Configuring a Local Prerender Server for Development

Overview

The ROSIE bot relies on a Prerender server to "take a snapshot" of the crawled pages after AJAX calls of those pages are returned. In order to test and develop an effective crawler/scraper, a local Prerender server should be set up to work with the app server in order to generate the aforementioned snapshots.

The app server for osf.io runs on localhost:5000 by default and the Prerender server runs on localhost:3000 by default. In order for Prerender server to work with the app server, a middleware shall be configured. In case of developing for osf.io, since there are currently no drop-in middleware for Flask (the web app framework on which osf.io is built), Nginx shall be installed and configured to act as the middleware.

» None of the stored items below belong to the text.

-- ==== Sys2Proof/Word.lean ====
section
/-! DEFINITION. The word types of CORE (00_scope.md R9: all values are unsigned). -/

namespace Sys2Proof

/-- `u8`, "also written byte" (R9). -/
abbrev Byte := BitVec 8

/-- `u32` (R9): the command argument and the block index. -/
abbrev Word := BitVec 32

/-- Four bytes in arrival order: `b0` is the first on the wire (R9). The extended response and the operand of its two
decoders. -/
structure Bytes4 where
  b0 : Byte
  b1 : Byte
  b2 : Byte
  b3 : Byte
  deriving DecidableEq, Repr

/-- The six bytes of a command frame in wire order (R72). -/
structure Frame6 where
  b0 : Byte
  b1 : Byte
  b2 : Byte
  b3 : Byte
  b4 : Byte
  b5 : Byte
  deriving DecidableEq, Repr

end Sys2Proof
end

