-- ==== Sys2Proof/Config.lean ====
section
/-! DEFINITION. The constants of 00_scope.md R7, the parameters of R8, and the free values (what no rule constrains). -/

namespace Sys2Proof

namespace Config

/-- `N_PROBE` (R7): attempts of the interface-condition probe. -/
def nProbe : Nat := 3

/-- `N_ACMD` (R7): attempts of the application-command init loop. -/
def nAcmd : Nat := 20

/-- `CHECK_PATTERN` (R7). -/
def checkPattern : Byte := 0xAA

/-- `VHS_27_36` (R7). -/
def vhs2736 : BitVec 4 := 0b0001

/-- `START_TOKEN` (R7). -/
def startToken : Byte := 0xFE

/-- `FILL` (R8): the byte CORE sends while it only receives; decided by the spec (D12). -/
def fill : Byte := 0xFF

/-- `BLOCK_LEN` (R7). -/
def blockLen : Nat := 512

/-- `REG_LEN` (R7). -/
def regLen : Nat := 16

/-- `TRAILER_LEN` (R7). -/
def trailerLen : Nat := 2

/-- `TABLE_LEN` (R7). -/
def tableLen : Nat := 256

/-- FREE VALUE: whether transport call number `k` answers `TErr`, when no scripted answer is left. R12: "every answer byte and
every `TErr` is an unconstrained input (a draw)". Log 6. -/
opaque freeFails : Nat → Bool

/-- FREE VALUE: byte `i` of the answer to transport call number `k`, when no scripted byte is left. R12. Log 6. -/
opaque freeByte : Nat → Nat → Byte

end Config

/-- The parameters the spec leaves OPEN (R8). The two poll budgets are "at least 1": each is held as its excess over 1, so
that a budget of 0, which U15 wants refused, cannot be written. Log 8. -/
structure Config where
  r1PollExtra : Nat
  tokenPollExtra : Nat
  tByte : Nat
  tBuf : Nat
  deriving DecidableEq, Repr, Inhabited

namespace Config

/-- `N_R1_POLL` (R8): bytes polled for an R1 before the wait gives up. -/
def nR1Poll (c : Config) : Nat := c.r1PollExtra + 1

/-- `N_TOKEN_POLL` (R8): bytes polled for the start-data-token before the wait gives up. -/
def nTokenPoll (c : Config) : Nat := c.tokenPollExtra + 1

/-- FREE VALUE: the parameters of the instance after reset. The spec gives no value ("Do not assume: any default", 91 N3), so
nothing can evaluate this one. Log 8. -/
opaque chosen : Config

end Config

end Sys2Proof
end

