-- ==== Sys2Proof/Machine/Checksum.lean ====
section
/-! DEFINITION. The Checksum Unit's arithmetic (40_checksum.md), apart from state: the table's entries (R111), the command
checksum over a given table (R113) and in its bitwise form (R114), and the data checksum (R116). -/

namespace Sys2Proof.Machine

/-- "if v[7] == 1: v <- v ^ 0x89" (R111). -/
def reduceTop (v : Byte) : Byte := if v.getLsbD 7 then v ^^^ 0x89#8 else v

/-- `n` rounds of "v <- (v << 1) & 0xFF" and the reduction (R111). -/
def shiftReduce : Nat → Byte → Byte
  | 0, v => v
  | n + 1, v => shiftReduce n (reduceTop (v <<< 1))

/-- `crc7_table[i]` (R111): one reduction before the loop, then seven rounds. -/
def tableEntry (i : Byte) : Byte := shiftReduce 7 (reduceTop i)

/-- The table index of R113: `((acc7 << 1) & 0xFF) ^ msg[k]`. -/
def crc7Index (acc : BitVec 7) (b : Byte) : Byte := (acc.setWidth 8 <<< 1) ^^^ b

/-- CRC7 (R113) over a table given as a reading function. -/
def crc7Over (entry : Nat → Byte) (msg : List Byte) : BitVec 7 :=
  msg.foldl (fun acc b => (entry (crc7Index acc b).toNat).setWidth 7) 0

/-- One bit of the bitwise form (R114); `0x09` is `0x89` without its x^7 term. -/
def crc7Bit (c : BitVec 7) (x : Bool) : BitVec 7 :=
  if (c.getLsbD 6 ^^ x) then (c <<< 1) ^^^ 0x09#7 else c <<< 1

/-- One byte of the bitwise form (R114): bits 7 down to 0. -/
def crc7Byte (c : BitVec 7) (b : Byte) : BitVec 7 :=
  [7, 6, 5, 4, 3, 2, 1, 0].foldl (fun c k => crc7Bit c (b.getLsbD k)) c

/-- CRC7 without the table (R114). -/
def crc7Bits (msg : List Byte) : BitVec 7 := msg.foldl crc7Byte 0

/-- One step of the data checksum's register (R116), for bit `x` of the data. -/
def crc16Bit (r : BitVec 16) (x : Bool) : BitVec 16 :=
  if (r.getLsbD 0 ^^ x) then (r >>> 1) ^^^ 0x8408#16 else r >>> 1

/-- `n` steps over the byte `d`, bit 0 first (R116: "d <- d >> 1"). -/
def crc16Steps : Nat → BitVec 16 → Byte → BitVec 16
  | 0, r, _ => r
  | n + 1, r, d => crc16Steps n (crc16Bit r (d.getLsbD 0)) (d >>> 1)

/-- `reg16` after the last byte (R116). -/
def crc16Reg (data : List Byte) : BitVec 16 := data.foldl (fun r d => crc16Steps 8 r d) 0xFFFF

/-- The complement and the exchange of the two bytes (R116). -/
def crc16Finish (r : BitVec 16) : BitVec 16 := ((~~~r <<< 8) &&& 0xFF00#16) ||| (~~~r >>> 8)

/-- CRC16 (R116). -/
def crc16 (data : List Byte) : BitVec 16 := crc16Finish (crc16Reg data)

end Sys2Proof.Machine
end

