-- ==== Sys2Proof/Machine/ChecksumOps.lean ====
section
/-! DEFINITION. BUILD_TABLE, CRC7 and CRC16 (40_checksum.md). -/

namespace Sys2Proof.Machine

/-- The 256 entries of R111. -/
def tableBytesOfSpec : List Byte := (List.range Config.tableLen).map fun i => tableEntry (BitVec.ofNat 8 i)

/-- The Checksum Table with the contents of R111. -/
def builtTable : Memory := Memory.ofBytes tableBytesOfSpec

/-- BUILD_TABLE (R112), select code 0x00: all 256 entries and the flag. -/
def execBuildTable (s : State) : Host.Outcome State Fault Refusal :=
  runOperation (fun s => .done .none (setTable builtTable s)) s

/-- CRC7 (R113), select code 0x01. -/
def execCrc7 (msg : List Byte) (s : State) : Host.Outcome State Fault Refusal :=
  runOperation (fun s => (needTable s).andThen fun _ s =>
    .done (.u7 (crc7OverTable msg s)) (setAcc7 (crc7OverTable msg s) s)) s

/-- CRC16 (R116), select code 0x02: "it does not use the table". -/
def execCrc16 (data : List Byte) (s : State) : Host.Outcome State Fault Refusal :=
  runOperation (fun s => .done (.u16 (crc16 data)) (setReg16 (crc16Reg data) s)) s

end Sys2Proof.Machine
end

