-- ==== Sys2Proof/Machine/Step.lean ====
section
/-! DEFINITION. One step of CORE. -/

namespace Sys2Proof.Machine

/-- One step: one host operation, whole (R12, R35), or one wire item (log 13). -/
def step (s : State) : Host.Outcome State Fault Refusal := stepOnce s

/-- `s` with a word of the opcode table where the next step fetches: at the request port (the host issues that operation), or at the
internal sequencer for a wire-format row (log 12). -/
def State.withFetchWord (s : State) (nbits w : Nat) : State := placeBytes (tablePort nbits w) (tableBytes nbits w) s

end Sys2Proof.Machine
end

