-- ==== Sys2Proof/Laws/Negotiation.lean ====
section
/-! SUPPORT. NEGOTIATE over scripted answers: what one exchange, one init iteration, the mismatching probes and the states before
the init loop do, and what they leave alone. -/

namespace Sys2Proof.Machine

/-- `t` is `s` after exchanges with the calls `cs`, `rest` the answers left: what exchanges write apart, all is as it was. -/
structure Exchanged (s t : State) (cs : List Call) (rest : List Answer) : Prop where
  calls : t.calls = s.calls ++ cs
  answers : t.answers = rest
  cfg : t.cfg = s.cfg
  npath : t.npath = s.npath
  nstate : t.nstate = s.nstate
  acmd : t.acmdDone = s.acmdDone
  cls : t.cls = s.cls
  volt : t.voltageAccepted = s.voltageAccepted
  cc : t.cardClass = s.cardClass
  ba : t.blockAddressing = s.blockAddressing
  ce : t.checksumEnabled = s.checksumEnabled
  table : t.table = s.table
  tb : t.tableBuilt = s.tableBuilt
  cs : t.csHeld = false
  frame : t.reg16 = s.reg16 ∧ t.dbuf = s.dbuf ∧ t.rbuf = s.rbuf ∧ t.outBlock = s.outBlock ∧ t.outReg = s.outReg ∧
      t.reqPort = s.reqPort ∧ t.wire = s.wire

/-- A short exchange whose response arrives. -/
theorem xchgShort_exchanged {s : State} {w : R1Wait} {rest} (hw : w.Within s.cfg) (ht : s.table = builtTable)
    (h : s.answers = w.answers ++ rest) (i a) :
   ∃ t, xchgShort i a s = .done w.r1 t ∧ Exchanged s t (exchangeCalls s.cfg i a w false) rest := by
  refine ⟨_, xchgShort_script hw h i a, ?_⟩
  constructor <;> simp [afterR1, afterPolls, afterSend, afterCall, loadFrame, setFrame, setAcc7, tSelect, exchangeCalls, frameBytes, buildFrame_sent ht, setR1, setPollLeft]

/-- A long exchange whose payload is not wanted. -/
theorem xchgLong_exchanged_short {s : State} {w : R1Wait} {rest} (hw : w.Within s.cfg) (ht : s.table = builtTable)
    (h : s.answers = w.answers ++ rest) (i a want) (hwant : want w.r1 = false) :
   ∃ t, xchgLong i a want s = .done w.r1 t ∧ Exchanged s t (exchangeCalls s.cfg i a w false) rest := by
  refine ⟨_, xchgLong_script_short hw h i a hwant, ?_⟩
  constructor <;> simp [afterR1, afterPolls, afterSend, afterCall, loadFrame, setFrame, setAcc7, tSelect, exchangeCalls, frameBytes, buildFrame_sent ht, setR1, setPollLeft]

/-- A long exchange whose payload arrives. -/
theorem xchgLong_exchanged {s : State} {w : R1Wait} {e rest} (hw : w.Within s.cfg) (ht : s.table = builtTable)
    (h : s.answers = extAnswers w e ++ rest) (i a want) (hwant : want w.r1 = true) :
   ∃ t, xchgLong i a want s = .done w.r1 t ∧ Exchanged s t (exchangeCalls s.cfg i a w true) rest ∧ t.ext = e := by
  refine ⟨_, xchgLong_script hw h i a hwant, ?_, ?_⟩
  · constructor <;> simp [afterLong, afterR1, afterPolls, afterSend, afterCall, loadFrame, setFrame, setAcc7, tSelect, exchangeCalls, frameBytes, buildFrame_sent ht, setR1, setPollLeft, setExt]
  · simp [afterLong, setExt]

theorem probeArg_eq : probeArg = 0x000001AA := by decide

/-- The echo matches when the last byte is the check pattern. -/
theorem echoMatches_iff (e : Bytes4) : echoMatches e = true ↔ e.b3 = 0xAA := by
  have : (wordOf e).extractLsb 7 0 = e.b3 := by
    refine BitVec.eq_of_getLsbD_eq fun i hi => ?_
    have hi : i < 8 := hi
    simp only [wordOf, be32, BitVec.getLsbD_extractLsb, BitVec.getLsbD_append]
    interval_cases i <;> simp
  simp [echoMatches, ifCondOf, this, Config.checkPattern]
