/-- Whatever the decoder read, acting on it keeps the invariant, when taking the bytes does. -/
theorem runRead_inv {take : List Byte → State → State} {d : Decoded} {s t : State} (h : Inv s)
    (htake : ∀ rest, Inv (take rest s)) (e : runRead take d s = .next t) : Inv t := by
  cases d with
  | instr i rest => exact exec_inv (htake rest) e
  | needMore => cases e; exact h
  | badCode code rest => cases e; exact badOperation_inv (htake rest)
  | badOperand => cases e
  | badFrame => cases e; exact { htake [] with }
  | badR1 => cases e; exact { htake [] with }
  | badToken => cases e; exact { htake [] with }

theorem takeRequest_inv {s : State} (h : Inv s) (rest : List Byte) : Inv (takeRequest rest s) := { h with }

theorem takeWire_inv {s : State} (h : Inv s) : Inv (takeWire s) := { h with }

/-! ### The obligations -/

/-- Settles O46: the data part is kept by every named operation, the control registers are at rest at every end. -/
theorem stepKeepsInvariant : Obligations.StepKeepsInvariant := by
  intro s t h e
  cases hw : s.wire with
  | some w =>
    rw [step_wireItem hw] at e
    exact runRead_inv h (fun _ => takeWire_inv h) e
  | none =>
    rw [step_request hw h.quiet] at e
    exact runRead_inv h (takeRequest_inv h) e

/-- Settles O44: the table reads alike because it is the same data. -/
theorem writersOfArchitecturalState : Obligations.WritersOfArchitecturalState := by
  intro i s t e
  obtain ⟨-, hsession, htable⟩ := exec_writesOnly e
  refine ⟨hsession, fun hi => ?_⟩
  obtain ⟨ht, hb⟩ := htable hi
  exact ⟨fun a => by rw [ht], hb⟩

/-- Settles O49: the step's request branch on a decoded instruction. -/
theorem stepRunsTheRequest : Obligations.StepRunsTheRequest := by
  intro s i rest hw hb hd
  rw [step_request hw hb, stepRequest_instr hd]
  rfl

/-- Settles O52: a busy port waits; an idle one with no bytes waits for more. -/
theorem stepWaits : Obligations.StepWaits := by
  intro s hw h
  cases hb : s.busy with
  | true => exact step_busy hw hb
  | false =>
    have hempty : s.reqPort = [] := by simpa [hb] using h
    rw [step_request hw hb, stepRequest_empty hempty]

end Sys2Proof.Machine

/-! PROOF. The encoding family (30_encoding.md): the decoder undoes the encoder operand by operand and frame by frame, and what it
reads as no response is skipped. -/

namespace Sys2Proof.Machine

/-! ### Operands of the request port (log 2) -/

@[simp] theorem readMessage_writeMessage (m rest : List Byte) : readMessage (writeMessage m ++ rest) = .message m rest := by
  induction m with
  | nil => cases rest <;> rfl
  | cons b m ih => simp [writeMessage, readMessage, ih]

theorem withMessage_writeMessage (mk : List Byte → Instr) (m rest : List Byte) :
    withMessage mk (writeMessage m ++ rest) = .instr (mk m) rest := by
  rw [withMessage, readMessage_writeMessage]

theorem withFour_listOf4 (mk : Bytes4 → Instr) (e : Bytes4) (rest : List Byte) :
    withFour mk (listOf4 e ++ rest) = .instr (mk e) rest := rfl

A simple illustration can be used to show how the Nginx middleware, app server and the Prerender server shall be configured to work together.

										  |----> Prerender (localhost:3000)
HTTP Requests --> Nginx (localhost:80) ---
						  				  |----> osf.io (localhost:5000)

As seen in the graph, HTTP requests are made to the Nginx server, which would be dispatched to either the Prerender server or the app server, depending on the user agent string included in the header of each request. If the request includes a user agent string corresponding to a known spider, the request will be dispatched to the Prerender server. Otherwise, the request will be handled as a normal request by the osf.io server. Configurations could be made to Nginx to include different user agent strings for prerendering.

Steps for Configuration (for OS X)

Step I : Download Prerender

Prerender is an open-source app that renders the page with response of (some) AJAX calls on the page . It was originially designed for seach engine optimization and you can download it from its GitHub repo. If you are using terminal, you may

$ git clone https://github.com/prerender/prerender.git
$ cd prerender
$ npm install

The steps above will download the Prerender server source code from GitHub and install required dependencies. Under the same directory, you may start the server by

$ node server.js

And in the terminal window you should see outputs showing the thread number of each instances and the port to which Prerender is listening (3000 by default)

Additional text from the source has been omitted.